Exercise instructions: Copy word for word the lines from the start of the records through the line that contains "theorem takeReply_probed (hi", both included.

Data for this task:
theorem takeReply_unheld (hu : AddressUnheld s r.source) : takeReply r s = count .strays s := by
  simp only [takeReply, entryAt_unheld hu]

theorem takeReply_unprobed (hi : HoldsAddress s i r.source) (hp : Unprobed s i) :
    takeReply r s = count .strays (noteLateReply i r.payload s) := by
  simp only [takeReply, entryAt_holds hi, probing_none hp]

theorem takeReply_probed (hi : HoldsAddress s i r.source) (hp : ProbedBy s i c)
    (hx : context s c = some x) : takeReply r s = judgeReply i c x r.payload s := by
  simp only [takeReply, entryAt_holds hi, probing_only hp, hx]

/-- The holder answers, or a third station of the identity: DUPLICATE (R98). -/
theorem judgeReply_duplicate (hs : (entry s i).identity = some (payloadIdentity p))
    (h : (entry s i).incarnation = some (word16At p 8) ∨ ¬ x.incarnation = word16At p 8) :
    judgeReply i c x p s = probeDuplicate i c s := by
  by_cases ho : (entry s i).incarnation = some (word16At p 8)
  · simp only [judgeReply, if_neg (not_not.2 hs), if_pos ho]
  · simp only [judgeReply, if_neg (not_not.2 hs), if_neg ho, if_neg (h.resolve_left ho)]

theorem judgeReply_same (hs : (entry s i).identity = some (payloadIdentity p))
    (ho : ¬ (entry s i).incarnation = some (word16At p 8)) (hx : x.incarnation = word16At p 8) :
    judgeReply i c x p s = resolveTerms c s := by
  simp only [judgeReply, if_neg (not_not.2 hs), if_neg ho, if_pos hx]

theorem judgeReply_stranger (hs : ¬ (entry s i).identity = some (payloadIdentity p)) :
    judgeReply i c x p s = replyStranger i c x s := if_pos hs

theorem addDuplicate_eq (hl : (entry s i).live = true) (hd : (entry s i).dispute.duplicate = false) :
    addDuplicate i s =
      withCauses i causeDispute
        (withEntry i
          { entry s i with
            generation := (entry s i).generation + 1
            dispute := { (entry s i).dispute with duplicate := true } } s) := by
  have htracked : (entry s i).tracked ≠
      Entry.tracked { entry s i with dispute := { (entry s i).dispute with duplicate := true } } := by
    intro h
    have hflag := congrArg (fun e => e.dispute.duplicate) h
    simp [Entry.tracked, hd] at hflag
  have hnew : ¬ ((entry s i).dispute.duplicate || !(entry s i).live) = true := by
    rw [hd, hl]
    decide
  simp only [addDuplicate, if_neg hnew]
  exact changeEntry_tracked _ htracked

theorem closeContext_checking (hx : context s c = some x) (hc : x.checking = true) :
    closeContext c s = setContext c none s := by
  rw [Exchange.checking] at hc
  cases hs : x.stage with
  | collecting d => simp [hs] at hc
  | checking n t => simp only [closeContext, hx, hs]
  | offered o => simp [hs] at hc

/-- A context becomes IDLE in a state whose contexts are as before. -/
theorem setContext_of_join {u : State} {y : Option Exchange} (hj : u.join = s.join) :
    setContext c y u = { u with join.contexts := s.join.contexts.set c y } := by
  simp [setContext, hj]

theorem collided_join (i : Index) (s : State) : (collided i s).join = s.join := count_join _ _

theorem resolve_probes {a : Nat} (hx : context s c = some x) (ht : TargetSettled s x (some i))
    (hp : x.probeNeeded = true ∧ (entry s i).live = true
      ∧ (entry s i).incarnation ≠ some x.incarnation) (ha : (entry s i).address = some a) :
    resolve c s = sendCheck c { x with target := some i } 0 a s := by
  obtain ⟨hneeded, hlive, hinc⟩ := hp
  have hprobe : probeTarget s x = some (i, a) := by
    have hall : (x.probeNeeded && (entry s i).live
        && (entry s i).incarnation != some x.incarnation) = true := by
      rw [hneeded, hlive, Bool.true_and, Bool.true_and, bne_iff_ne]
      exact hinc
    simp only [probeTarget, settledTarget_eq ht, if_pos hall, ha, Option.map_some]
  simp only [resolve, hx, hprobe]

theorem probeTarget_none (ht : TargetSettled s x target)
    (h : ∀ i, target = some i → ¬ (x.probeNeeded = true ∧ (entry s i).live = true
      ∧ (entry s i).incarnation ≠ some x.incarnation)) : probeTarget s x = none := by
  cases htarget : target with
  | none => simp only [probeTarget, settledTarget_eq ht, htarget]
  | some i =>
    have hnot : ¬ (x.probeNeeded && (entry s i).live
        && (entry s i).incarnation != some x.incarnation) = true := by
      simpa only [Bool.and_eq_true, bne_iff_ne, and_assoc] using h i htarget
    simp only [probeTarget, settledTarget_eq ht, htarget, if_neg hnot]

end Reply

/-- Settles O50: whether resolution probes, and the REPLY by the probe at its source address. -/
theorem replyDecidesProbe : Obligations.ReplyDecidesProbe := by
  refine ⟨fun s c x target hx ht => ⟨fun i a hi hp ha => ?_, fun h => ?_⟩, fun s r rest hf hk => ?_⟩
  · rw [resolve_probes hx (hi ▸ ht) hp ha]
    rfl
  · exact resolve_unprobed hx (probeTarget_none ht h)
  rw [exec_reply hf hk]
  refine ⟨fun c x i e hi hx hp he hl => ?_, fun hu => ?_, fun i hi hp => ⟨fun late hlost => ?_, fun hno => ?_⟩⟩
  · subst he
    obtain ⟨⟨z, hz, hchecking, _⟩, _⟩ := id hp
    obtain rfl : z = x := Option.some.inj (hz.symm.trans hx)
    rw [takeReply_probed (s := popped rest s) hi hp hx]
    refine ⟨fun hs ho hd => ⟨Config.closingKind s.freeUsed, ?_⟩, fun hs ho hj => ?_, fun hs => ?_⟩
    · rw [judgeReply_duplicate (s := popped rest s) hs ho, probeDuplicate,
        addDuplicate_eq (s := popped rest s) hl hd]
      exact congrArg Host.Outcome.next (closeDuplicate_checking (s := s) rfl rfl hx hchecking)
    · rw [judgeReply_same (s := popped rest s) hs ho hj]
    · rw [judgeReply_stranger (s := popped rest s) hs, replyStranger,
        addCollision_eq (s := popped rest s) hl]
      have hjoin : (if (entry (popped rest s) i).dispute.collision then popped rest s
          else collided i (popped rest s)).join = s.join := by
        split
        · rfl
        · exact collided_join i (popped rest s)
      have hctx : context (if (entry (popped rest s) i).dispute.collision then popped rest s
          else collided i (popped rest s)) c = some z := by
        rw [context, hjoin]
        exact hx
      rw [closeContext_checking hctx hchecking, setContext_of_join hjoin]
      rfl
  · rw [takeReply_unheld (s := popped rest s) hu]
  · rw [takeReply_unprobed (s := popped rest s) hi hp]
    obtain ⟨_, hno⟩ | ⟨_, _, h⟩ := noteLateReply_cases i r.payload (popped rest s)
    · exact absurd hlost (hno late)
    · rw [h]
      rfl
  · rw [takeReply_unprobed (s := popped rest s) hi hp]
    obtain ⟨h, _⟩ | ⟨late, hlost, _⟩ := noteLateReply_cases i r.payload (popped rest s)
    · rw [h]
    · exact absurd hlost (hno late)

end Sys2Proof.Machine
end

section
/-! CONFIGURE and RESUME (spec/08): the tests of R148 on the settings, the parameters after they are
applied, and the command in each case; and STATUS (spec/10), its word field by field (R166). -/

namespace Sys2Proof.Machine

-- One lemma is elaborated after another, which keeps the check's memory low.
set_option Elab.async false

/-! ### The value of a setting (R148, R186) -/

theorem beNat_lt (bytes : List Byte) : beNat bytes < 256 ^ bytes.length := by
  induction bytes with
  | nil => simp [beNat]
  | cons b rest ih =>
    have hb : b.toNat + 1 ≤ 256 := b.isLt
    calc beNat (b :: rest) = b.toNat * 256 ^ rest.length + beNat rest := beNat_cons b rest
      _ < (b.toNat + 1) * 256 ^ rest.length := by rw [Nat.succ_mul]; omega
      _ ≤ 256 * 256 ^ rest.length := Nat.mul_le_mul_right _ hb
      _ = 256 ^ (b :: rest).length := by rw [List.length_cons, Nat.pow_succ, Nat.mul_comm]

theorem natAt_lt (bytes : List Byte) (k n : Nat) : natAt bytes k n < 256 ^ n :=
  (beNat_lt _).trans_le (Nat.pow_le_pow_right (by decide) (List.length_take_le _ _))

theorem readSettings_value_lt {p : List Byte} {x : Setting} (hx : x ∈ readSettings p) :
    x.value < 256 ^ 4 := by
  obtain ⟨k, _, rfl⟩ := List.mem_map.1 hx
  exact natAt_lt p (5 * k + 1) 4

/-- The eight digits of a four-byte value spell it again. -/
theorem priorityValue_priorityOf {v : Nat} (h : v < 256 ^ 4) : priorityValue (priorityOf v) = v := by
  have hrange : List.range 8 = [0, 1, 2, 3, 4, 5, 6, 7] := rfl
  simp only [priorityValue, priorityOf, hrange, List.map_cons, List.map_nil, List.foldl_cons,
    List.foldl_nil]
  omega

The completed task:
theorem takeReply_unheld (hu : AddressUnheld s r.source) : takeReply r s = count .strays s := by
  simp only [takeReply, entryAt_unheld hu]

theorem takeReply_unprobed (hi : HoldsAddress s i r.source) (hp : Unprobed s i) :
    takeReply r s = count .strays (noteLateReply i r.payload s) := by
  simp only [takeReply, entryAt_holds hi, probing_none hp]

theorem takeReply_probed (hi : HoldsAddress s i r.source) (hp : ProbedBy s i c)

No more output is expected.